Amina: I guess that’s a collective action problem. The competition to be the first to get to AGI means all the players need to sacrifice all other values, like not contributing to x-risk.
Diego: Right, Moloch. That’s part of the story for sure. But what causes Moloch?
Amina: Eh… nothing causes Moloch. It’s just game theory. It’s just human nature…
Diego: Is it though? The metacrisis people say that that is part of the problem - this view that rivalry is just human nature, that zero-sum games are the only possible games to play. Those beliefs help keep Moloch alive.
But anyway, Moloch isn’t the whole story. Moloch doesn’t explain why all these different parties want AGI so damn much.
Amina: …because it’s the ultimate technology right? Because it’ll bring whoever controls it almost infinite wealth, and accelerate technology leading to material wealth for all?
Deigo: That’s another part of the problem.
Amina: Huh?
Diego: This deification of technology, this assumption that better technology is always good. And this emphasis on growing material wealth, at the expense of everything else.

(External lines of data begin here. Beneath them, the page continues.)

-- ==== Sys2Proof/Machine/Units.lean ====
section
/-!
DEFINITION. Units.lean: TILE_RUN: its start and selector, placing units on Wicks, and how a unit ends (02 R40, R41, R44;
04 R102, R106, R107; 05 R120, R125 to R129, R151; 12 R307 to R312).
-/

namespace Sys2Proof.Machine

open Sys2Proof

/-! ## The job -/

/-- Whether a TILE_RUN selects among programs. -/
def Job.selects (j : Job) : Bool := decide (2 ≤ df j.desc 2 19 16)

/-- Whether FILL fixes the unit-to-Wick map. -/
def Job.fill (j : Job) : Bool := df j.desc 0 24 24 == 1

/-- LMASK of a job on Wicks. -/
def Job.lmask (j : Job) : Nat := if j.opc = .tileRun then df j.desc 5 7 0 else df j.desc 6 39 32

/-- NUNITS. -/
def Job.nunits (j : Job) : Nat := df j.desc 2 40 24

/-- Whether the units of a job start together. -/
def Job.gang (j : Job) : Bool := (j.image.map (·.gang)).getD false

/-- Whether units of a job start together with Wicks held for them (05 R126; 08 R206). -/
def Job.together (j : Job) : Bool := j.gang || j.opc == .attendPaged

/-- The captured directory entry of the program a job runs. -/
def Job.entry (j : Job) : Option DirEntry := j.cands.find? fun e => e.idx == j.prog

/-- Whether too few Wicks are in service for a dequeued job (12 R311): a gang larger than its group's Wicks, a merge group
of an attention job, or no Wick at all. -/
def State.unplaceable (s : State) (j : Job) : Bool :=
  match j.opc with
  | .tileRun =>
    j.nunits != 0 && ((s.allowedWicks j.part j.lmask).isEmpty ||
      ((s.tileShape j.part j.desc).1 == 1 && decide (s.gangLimit j.part j.lmask < j.nunits)))
  | .attendPaged =>
    (s.allowedWicks j.part j.lmask).isEmpty || decide (s.gangLimit j.part j.lmask < df j.desc 5 38 32)
  | .pageScore => (s.allowedWicks j.part j.lmask).isEmpty
  | _ => false

/-- Whether a job still has Wicks to be given. -/
def Job.wantsWicks (j : Job) : Bool :=
  (j.opc == .tileRun || j.opc == .attendPaged || j.opc == .pageScore) && j.fail.isNone &&
    (j.notStarted || (j.phase == .running && j.units.any fun u => u.phase == .fresh || u.phase == .retry))

/-- A job that can no longer be placed ends FAILED with UNIT_QUARANTINED. -/
def State.endUnplaceable (s : State) (j : Job) : State :=
  if j.notStarted then (s.setJob (j.finish .failed .unitQuarantined)).retagSweep
  else s.failWickJob j.tag .unitQuarantined

/-- After a quarantine every dequeued job is looked at again (12 R311). -/
def State.sweepUnplaceable (s : State) : State :=
  s.jobs.foldl (fun t j => if j.wantsWicks && t.unplaceable j then t.endUnplaceable j else t) s

/-- The start of a TILE_RUN: the header of the captured program names its shape, and the units are listed. The image is
read when a Wick loads it (05 R135). -/
def State.tileStart (s : State) (j : Job) : State :=
  if j.nunits = 0 then s.setJob (j.begin_ 0)
  else if j.selects ∧ j.aux = [] then s
  else if s.unplaceable j then s.endUnplaceable j
  else match j.entry with
    | none => s
    | some e =>
      s.setJob { j with
        phase := .running, total := j.nunits, progGen := e.gen
        image := some (parseImage (s.load e.addr e.size))
        units := (List.range j.nunits).map fun u => { idx := u, phase := .fresh, wick := 0, attempt := 0, own := false } }

/-- The selector word is read (05 R125): PROG + min(value, NSEL − 1). -/
def State.selectorRead (s : State) (j : Job) (chk : ReadCheck) : State :=
  if !s.readsLive j then s.staleEnd j
  else
    let a := (j.ref 0).addr
    let t := s.readMarks a 4 chk
    match s.readRes a 4 chk with
    | .poisoned _ => (t.setJob (j.finish .failed .poisonedRead)).retagSweep
    | .stored _ =>
      if j.tries = 0 then t.setJob { j with tries := 1 } else (t.setJob (j.finish .failed .dataErrorDetected)).retagSweep
    | .data =>
      let t := t.traffic none 8 j.tc j.part a 4 false
      t.setJob { j with prog := j.prog + Nat.min (t.loadLE a 4) (df j.desc 2 19 16 - 1), tries := 0, aux := [1] }

/-! ## Placing (05 R126 to R128, R135; 04 R102, R107) -/

/-- Whether a Lantern's clock is gated: in Glow, while no Wick of it has a unit (18 R426, R429). -/
def State.gated (s : State) (n : Nat) : Bool :=
  s.fget pgPWR Reg.PWR_CTRL_STATE == 1 && !(s.wicks.any fun x => x.1 / 64 == n && x.2.st != .idle && x.2.st != .quarantined)

/-- The LCLK cycles of the 5 µs by which the first unit on a gated Lantern may start late (18 R429). -/
def State.gateCycles (s : State) (n : Nat) : Nat := if s.gated n then 5 * 25 * s.fgetI pgTRM n Reg.TRM_LANTERN_GRANT else 0

/-- Whether a Wick clears its storage before a unit of partition `p` (04 R107). -/
def Wick.clears (x : Wick) (p : Nat) : Bool := !x.used || x.part != p

/-- Whether the program buffer already holds the program. -/
def Wick.holds (x : Wick) (p prog gen : Nat) : Bool :=
  x.image.isSome && x.progPart == p && x.prog == prog && x.progGen == gen

/-- The Wick FILL names for unit `u`. -/
def State.fillWick (s : State) (j : Job) (u : Nat) : Option Nat :=
  let ws := s.allowedWicks j.part j.lmask
  ws[u % ws.length]?

/-- The declared cycles of a unit of ATTEND_PAGED (08 R210). -/
def State.attnCycles (s : State) (j : Job) (u : Nat) : Nat :=
  let rows := j.rgRows (j.unitRg u)
  let rb := (rows + 31) / 32
  let unit := 512 + 96 * rb + (j.unitPages u).length * rb * (320 + df j.desc 6 55 40)
  if j.unitRange u = 0 then
    let spans := (((List.range j.nsplit).filterMap fun k => s.fillWick j (u + k)).map lanternOf).eraseDups.length
    unit + (j.nsplit - 1) * ((9 * rows + 3) / 4) + 6 * rows + 1024 * (spans - 1)
  else unit

/-- The declared cycles of unit `u` of a job on Wick `w`: DUR and the load (05 R128), or those of a built-in program
(08 R210), and the clearing (04 R107). -/
def State.unitCycles (s : State) (j : Job) (u w : Nat) : Nat :=
  (if j.opc = .attendPaged then s.attnCycles j u
   else match j.image with
    | none => 0
    | some im => im.dur + if (s.wick w).holds j.part j.prog j.progGen then 0 else im.loadCycles) +
    if (s.wick w).clears j.part then 1024 else 0

/-- The shared entries a job needs on a Lantern are its own already or are free (04 R102). -/
def State.entriesFree (s : State) (j : Job) (n : Nat) : Bool :=
  j.lanterns.contains n ||
    decide ((s.jobs.foldl (fun a k => if k.lanterns.contains n then a + ((k.image.map (·.nshared)).getD 0) else a) 0) +
      ((j.image.map (·.nshared)).getD 0) ≤ 4096)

Amina: I guess the e/accs would say that only technologies that benefit us will be developed, because of the rational market.
Diego: There’s problem number three. A belief that the market will do what’s right, because humans are rational agents.
Amina: Well, I mean, it’s approximately true, right–
Diego: But not true all the time. Part of the problem is that faith in the market is a background assumption that’s rarely questioned.
Amina: Rarely questioned?
Diego: Ok, it's questioned by some groups. But does it get questioned where it matters, in silicon valley, or in the US government? Not really for the former and not at all for the latter.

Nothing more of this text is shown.